Speed dating dataset
I describe the contents of each folder below: This procedure includes various checks, imputations, type changes… 3.
This is because it was conducted in Colombia Business School speed dating the conclusion of the analysis is based on the specific sample, speed dating warwickshire universal.
Sometimes, they did not add up the numbers correctly.
Plot go out repartition ggplot go. All variables were also run in Ggaly: Demographic Data Next we went into the demographic outlook of the people in our data set.
We ultimatley found four models which should a significant p-value for linear regression:. The speed-dates lasted four minutes each. Participants didn't attend multiple events, so rather than using information about previous events to predict what will happen at an event, we predict participants' decisions on a given date based on information about other dates at the same event. We decided to look into age, gender and race. R — Creates average ratings for each participant on a date.
According to our DQR, there is one missing id in our dataset. Next we went into the demographic outlook of the people in our data set. Prior to the date.
The folder contains some visualizations that are helpful in understanding the dataset, but is currently very incomplete. In addition, a questionnaire provided key personal data: In rating attributes, users were asked to distribute point to six variables.
Whilst this does still clearly mean that the assumption of homoscedasticity does not hold to some extent, it is not severe enough to undermine the entire linear regression model. It is a very good help to understand and clean the data.
I instead used logistic regression.
I still need to clean this up: The other dates that we used usually included dates that in fact happened after the date for which we predicted decisions, and there are a priori reasons to question whether the results would generalize to situations where one was trying to predict the future exclusively based on knowledge of the past.
Followup survey taken day after the date.
One of the problems the data set has is that it is biased. My core intent was to predict when two speed 25 speed dating toronto participants will express interest in exchanging contact with one another, assuming that one had data on them from previous similar events. In fact, simply excluding these ratings introduces structure in the dataset that results in the features being contaminated with the participants' ratings of each other in a subtle way, and we introduce a stochastic element to eliminate the contamination.
Reload to refresh your session. Background We also wanted to know more about the background of the people in our dataset. Speed dating macon work This contains code that I used to select features.
Descriptive Analysis One of the problems the data set has is that it is biased. This contains code that I used to select features. How many unique carrer do we have? The next step was to build and experiment with numerous linear regression models looking at each independent variable alone and then built up using numerous combinations of these variables.
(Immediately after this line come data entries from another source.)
-- ==== Sys2Proof/Laws/Checkpoint.lean ====
section
/-! SUPPORT. What each operation of Machine/Checkpoint.lean may touch, one lemma for each, and that it keeps memory in its canonical form. -/

set_option maxRecDepth 4000
set_option linter.all false

namespace Sys2Proof.Machine

theorem onCkptRing_law {L : List Part} {s₀ : State} (r : Nat) (opc : Nat) (s : State) (act : Entry → State) (h₀ : Law L s₀ s) (h_act : ∀ (y0 : Entry), Law L s₀ (act y0)) (hL : [.host, .hst, .tally, .sent] ⊆ L) :
    Law L s₀ (onCkptRing r opc s act) := by
  unfold onCkptRing
  repeat' (first
    | extract_lets | with_reducible exact Law.refl _ _ | with_reducible assumption | with_reducible apply h_act
    | with_reducible apply Law.step (complete_law _ _ _ _ _) | with_reducible apply onEntry_law
    | with_reducible refine Law.foldl _ _ _ ?_ ?_ | (show (_ : List Part) ⊆ _; exact List.Subset.trans (by decide) hL)
    | (show (_ : List Part) ⊆ _; exact List.Subset.trans (by decide) hL) | (intro _) | split | (dsimp +zetaDelta only [id]))

theorem onCkptCtx_law {L : List Part} {s₀ : State} (r : Nat) (opc : Nat) (s : State) (act : Entry → Nat → State) (h₀ : Law L s₀ s) (h_act : ∀ (y0 : Entry) (y1 : Nat), Law L s₀ (act y0 y1)) (hL : [.host, .hst, .tally, .sent] ⊆ L) :
    Law L s₀ (onCkptCtx r opc s act) := by
  unfold onCkptCtx
  repeat' (first
    | extract_lets | with_reducible exact Law.refl _ _ | with_reducible assumption | with_reducible apply h_act
    | with_reducible apply onCkptRing_law | with_reducible apply Law.step (complete_law _ _ _ _ _)
    | with_reducible refine Law.foldl _ _ _ ?_ ?_ | (show (_ : List Part) ⊆ _; exact List.Subset.trans (by decide) hL)
    | (show (_ : List Part) ⊆ _; exact List.Subset.trans (by decide) hL) | (intro _) | split | (dsimp +zetaDelta only [id]))

theorem onCkptSlot_law {L : List Part} {s₀ : State} (r : Nat) (opc : Nat) (s : State) (act : Entry → Nat → Bool → State) (h₀ : Law L s₀ s) (h_act : ∀ (y0 : Entry) (y1 : Nat) (y2 : Bool), Law L s₀ (act y0 y1 y2)) (hL : [.host, .hst, .tally, .sent] ⊆ L) :
    Law L s₀ (onCkptSlot r opc s act) := by
  unfold onCkptSlot
  repeat' (first
    | extract_lets | with_reducible exact Law.refl _ _ | with_reducible assumption | with_reducible apply h_act
    | with_reducible apply onCkptCtx_law | with_reducible apply Law.step (complete_law _ _ _ _ _)
    | with_reducible refine Law.foldl _ _ _ ?_ ?_ | (show (_ : List Part) ⊆ _; exact List.Subset.trans (by decide) hL)
    | (show (_ : List Part) ⊆ _; exact List.Subset.trans (by decide) hL) | (intro _) | split | (dsimp +zetaDelta only [id]))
A person has also an unique identifier within the wave: Dev AIC 1 Impossible to impute that! Whilst the data set itself is quite large records it is worth mentioning that it has a high likelihood of being biased as all participants were Colombia Business School students and thus any conclusions from this project may not necessarily be generalizable.
R — Uses collaborative filtering to generate guesses for participants' ratings of each other, by excluding one date from an event at a time. The methodology is largely implicit in the code, which is coherently organized, up to some minor changes that I still need to make.
This procedure includes various checks, imputations, type changes…. General Data We first took a quick look into some of the general data we have.
It is interesting to notice that some people wanted to meet again their partner even if there was not a match between them - speed dating dataset than case in this dataset. The surveys conducted to reflect on the people themself and their partner has 3 different timelines:.
Whilst we must be clear then that the current linear regression model does violate assumption 3 we will choose to continue with the results regardless until the model can be improved. R", but I think that the algorithm is suboptimal to a significant degree, even amongst polynomial time algorithms, and to the extent that it works, its effectiveness may derive from the fact that for a given event, the probabilities that the model generates reflect information about what happened on other dates at the event.